The first part of this exercise asks to prove that the origin is exponentially stable. I solved this part by considering a candidate Lyapunov function $V(x) = \frac{1}{2}(x_1^2 + x_2^2)$, and proving that for $a = 2$, the inequality
$k_1||x||^a \leq V(x) \leq k_2 ||x||^a$
holds. Although I'm not really sure if this is the right way to prove it, my attempt was to consider that $\dot{V}(x)$ can be written as $\dot{V}(x) = -x^TPx$,
where P = $\begin{bmatrix}0 & 1 \\ -1 & g(t)\end{bmatrix}$,
by using the fact that $0 < k_1 \leq g(t) \leq k_2$, and by calculating the eigenvalues of P and showing that it satisfies:
$\lambda_{min}(P)x^Tx \leq x^TPx \leq \lambda_{max}(P)x^Tx$, for $k_2 \geq 2$.
The second part of the exercise asks if the system is exponentially stable if $g(t)$ were not bounded. As an example, the exercise uses $g(t) = 2 + e^t$. From this part on, I couldn't imagine how to proceed and show that the origin (I guess) is not exponentially stable. In this specific case, how do I prove if the system is or isn't exponentially stable for $g(t) = 2 + e^t$?
I managed to solve this problem. By using Barbashin-Krasovskii Theorem, it is possible to determine if the origin is exponentially stable in case the following properties hold:
Looking at the Lyapunov candidate function $V(x)$, it is possible to rewrite it as $V(x) = \frac{1}{2}x^TPx$, or $V(x) = \frac{1}{2}||x||^2$. Considering the second part of Barbashin-Krasovskii Theorem, it is already possible to write it, for this problem, as:
$k_1||x||^a \leq \frac{1}{2}||x||^2 \leq k_2||x||^a$
which is true using: $k_1 = k_2 = \frac{1}{2}$ and $a = 2$. It is also valid for $0 < k_1 \leq g(t) \leq k_2$.

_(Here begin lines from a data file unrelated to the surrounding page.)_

/-- STATE_ACK OPEN (R115, R125, R130). -/
theorem ackOpen_ends (h : Claims.onRecord s cid 0x32 1 true q r mv) (opening : mv.phase = .opening) (kind : mv.type = .migrate) :
    (q.arg 16 1 = Status.ok.code → ∃ t mv', exec (.stateAckOpen cid) s = .next t ∧ t.top = s.top ∧ t.core.moves.get? r = some mv' ∧
      mv'.phase = .bulk ∧ mv'.credits = q.arg 20 2 ∧ mv'.peerHandle = q.arg 12 4 ∧ mv'.mbox = none ∧ mv'.ended = none) ∧
    (q.arg 16 1 = Status.deferredMemory.code → (s.core.ctx mv.ctx).state = .movingOut → ∃ t mv', exec (.stateAckOpen cid) s = .next t ∧
      t.core.moves.get? r = some mv' ∧ mv'.ended = some s.top.now ∧ (t.core.ctx mv.ctx).state = (s.core.ctx mv.ctx).prior) := by
  obtain ⟨at_, live⟩ := record_of_onRecord h
  let c := (s.core.takeMsg cid q).answered r 0x30 1
  have same : s.core.Signals c := (s.core.signals_takeMsg cid q).trans (Core.signals_answered _ _ _ _)
  have at_ : c.moves.get? r = some mv := (Core.keepsMoves_answered _ _ _ _).at_ at_
  have open_ : ¬(mv.ended.isSome || decide (mv.phase ≠ .opening)) = true := by simp [live, opening]
  refine ⟨fun status => ?_, fun status out => ?_⟩
  · let d := (c.updMove r (fun m => { m with peerHandle := q.arg 12 4, credits := q.arg 20 2, phase := .bulk })).moveStarted r
    have accepted : (s.core.takeMsg cid q).ackOpen s.top r mv q = d.noteReady.cutDue r := by
      refine (if_neg open_).trans ?_
      simp only [status, kind]
      rfl
    obtain ⟨ks, ready⟩ := Core.noteReady_at (Core.moveStarted_at (Core.get?_updMove at_
      (fun m => { m with peerHandle := q.arg 12 4, credits := q.arg 20 2, phase := .bulk }))).1
    exact ⟨_, _, onMove_next h accepted, rfl, (Core.cutDue_keeps r _).1.at_ ready, rfl, rfl, rfl, rfl, live⟩
  · have refused : (s.core.takeMsg cid q).ackOpen s.top r mv q =
        (c.endMove s.top r .aborted false .deferredMemory (q.arg 17 3)).sourceBack s.top mv.ctx := by
      refine (if_neg open_).trans ?_
      simp only [status]
      rfl
    obtain ⟨ends, left⟩ := Core.endMove_ends (t := s.top) at_ live .aborted false .deferredMemory (q.arg 17 3)
    have bare := (same.trans left).ctx mv.ctx
    have state : ((c.endMove s.top r .aborted false .deferredMemory (q.arg 17 3)).ctx mv.ctx).state = .movingOut :=
      (congrArg Ctx.state bare :).trans out
    refine ⟨_, _, onMove_next h refused, (Core.keepsMoves_updCtx _ _ _).at_ ends, rfl, ?_⟩
    dsimp only
    rw [Core.sourceBack, Core.ctx_updCtx_self, if_pos state]
    exact (congrArg Ctx.prior bare :)

/-- STATE_ACK PULL: a refusal ends the record of a RESUME that waits (R127). -/
theorem ackPull_refuses (delivered : Claims.delivered s cid 0x32 (some 7) q)
    (found : s.core.findMove (q.arg 4 2 % 2 ^ 14) (q.arg 2 2) = some (r, mv)) (at_ : s.core.moves.get? r = some mv) (live : mv.ended = none)
    (dest : mv.source = false) (kind : mv.type = .resume) (nowhere : mv.ctx = 0) (status : q.arg 16 1 = Status.noResource.code)
    (asked : ∃ e ∈ s.core.moveReqs r, e.2.type = 0x31 ∧ (e.2.tag = 1 ∨ e.2.tag = 2)) :
    ∃ t mv', exec (.stateAckPull cid) s = .next t ∧ t.top = s.top ∧ t.core.moves.get? r = some mv' ∧ mv'.ended = some s.top.now ∧
      mv'.status = .noResource ∧ t.core.tiers = s.core.tiers := by
  let c := s.core.takeMsg cid q
  let d := (c.answered r 0x31 1).answered r 0x31 2
  have found : c.findMove (q.arg 4 2 % 2 ^ 14) (q.arg 2 2) = some (r, mv) := found
  have awaited : (c.moveReqs r).vals.any (fun x => x.type == 0x31 && (x.tag == 1 || x.tag == 2)) = true := by
    obtain ⟨e, there, type, tag⟩ := asked
    exact List.any_eq_true.2 ⟨e.2, List.mem_map_of_mem there, by simp [type, tag]⟩
  have refused : c.ackPull s.top q = d.endMove s.top r .aborted false .noResource (q.arg 17 3) := by
    unfold Core.ackPull
    rw [found]
    dsimp only
    rw [if_neg (by simp [nowhere]), status, awaited, if_neg (by simp [dest, live, Status.ofCode, Status.code]), if_neg (by simp [kind]), if_pos nowhere]
    rfl
  have same : s.core.Signals d := ((s.core.signals_takeMsg cid q).trans (Core.signals_answered _ _ _ _)).trans (Core.signals_answered _ _ _ _)
  have at_ : d.moves.get? r = some mv :=
    (((s.core.keepsMoves_takeMsg cid q).trans (Core.keepsMoves_answered _ _ _ _)).trans (Core.keepsMoves_answered _ _ _ _)).at_ at_
  obtain ⟨ends, left⟩ := Core.endMove_ends (t := s.top) at_ live .aborted false .noResource (q.arg 17 3)
  refine ⟨_, _, onMsg_next delivered refused, rfl, ends, rfl, rfl, left.tiers.trans same.tiers⟩

/-- A record, once its donor has looked whether every page is acknowledged, counts and sends what it did (R142). -/
theorem Core.donorCheck_at {t : Top} {c : Core} {m : Move} (at_ : c.moves.get? r = some m) (live : m.ended = none) :
    ∃ m', (c.donorCheck t r).moves.get? r = some m' ∧ m'.acked = m.acked ∧ m'.credits = m.credits ∧ m'.sent = m.sent := by
  rw [Core.donorCheck, at_]
  dsimp only
  split
  · exact ⟨_, (Core.endMove_ends (t := t) at_ live _ _ _ _).1, rfl, rfl, rfl⟩
  · exact ⟨m, at_, rfl, rfl, rfl⟩

/-- STATE_ACK PAGE (R129, R130). -/
theorem ackPage_counts {p : SentPage} (h : Claims.onRecord s cid 0x32 2 true q r mv) (status : q.arg 16 1 = Status.ok.code)
    (sent : mv.sent.find? (fun y => y.layer == q.arg 22 2 && y.page == q.arg 24 2) = some p) (unacked : p.acked = false) :
    ∃ t mv', exec (.stateAckPage cid) s = .next t ∧ t.top = s.top ∧ t.core.moves.get? r = some mv' ∧ mv'.acked = mv.acked + 1 ∧
      mv'.credits = mv.credits + q.arg 20 2 ∧ (∀ y ∈ mv'.sent, y.layer = q.arg 22 2 → y.page = q.arg 24 2 → y.acked = true) := by
  obtain ⟨at_, live⟩ := record_of_onRecord h
  let credit := fun (m : Move) => { m with credits := m.credits + q.arg 20 2 }
  let count := fun (m : Move) => ({ m with acked := m.acked + 1 } : Move).onSent (q.arg 22 2) (q.arg 24 2) (fun s => { s with acked := true })
  have counted : (s.core.takeMsg cid q).ackPageIn s.top r mv q =
      ((((s.core.takeMsg cid q).updMove r credit).setMove r count).cutDue r).donorCheck s.top r := by
    unfold Core.ackPageIn
    rw [if_neg (by simp [live])]
    simp only [sent, status, unacked]
    rfl
  have at2 := (Core.cutDue_keeps r _).1.at_ (Core.get?_setMove (Core.get?_updMove at_ credit) count)
  obtain ⟨mv', at3, acked, credits, pages⟩ := Core.donorCheck_at (t := s.top) at2 live
  refine ⟨_, mv', onMove_next h counted, rfl, at3, acked, credits, fun y here layer page => ?_⟩
  rw [pages] at here
  obtain ⟨x, -, rfl⟩ := List.mem_map.1 here
  split at layer
  · next matches_ => rw [if_pos matches_]
  · next differs =>
    rw [if_neg differs] at page
    exact absurd (by simp [layer, page]) differs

For the third part, we just need $\dot{V}(x) \leq -k_3||x||^2$, since we already defined $a = 2$. By calculating $\dot{V}(x)$, we concluded that $\dot{V}(x) = -g(t)x^2_2$. Since $g(t) \leq k_2$, it is possible to rewrite $\dot{V}(x)$ as $\dot{V}(x) \leq -k_2x^2_2$. Therefore, if we choose $k_3 = k_2$, for example, the third condition of the theorem is also satisfied and the origin is exponentially stable.
For the second item of the exercise, if $g(t) = 2 + e^t$, then the system can be written as:
$\dot{x}_1 = x_2 \\ \dot{x}_2 = -x_1 - x_2(2 + e^t)$
This system has the following solution: $x_1(t) = -(1+e^{-t}), x_2 = e^{-t}$. Now, checking the provided solution for $t \rightarrow \infty$, $x_1(t)$ = -1 and $x_2(t) = 0$. This shows that the origin is not asymptotically stable, thus not exponentially stable.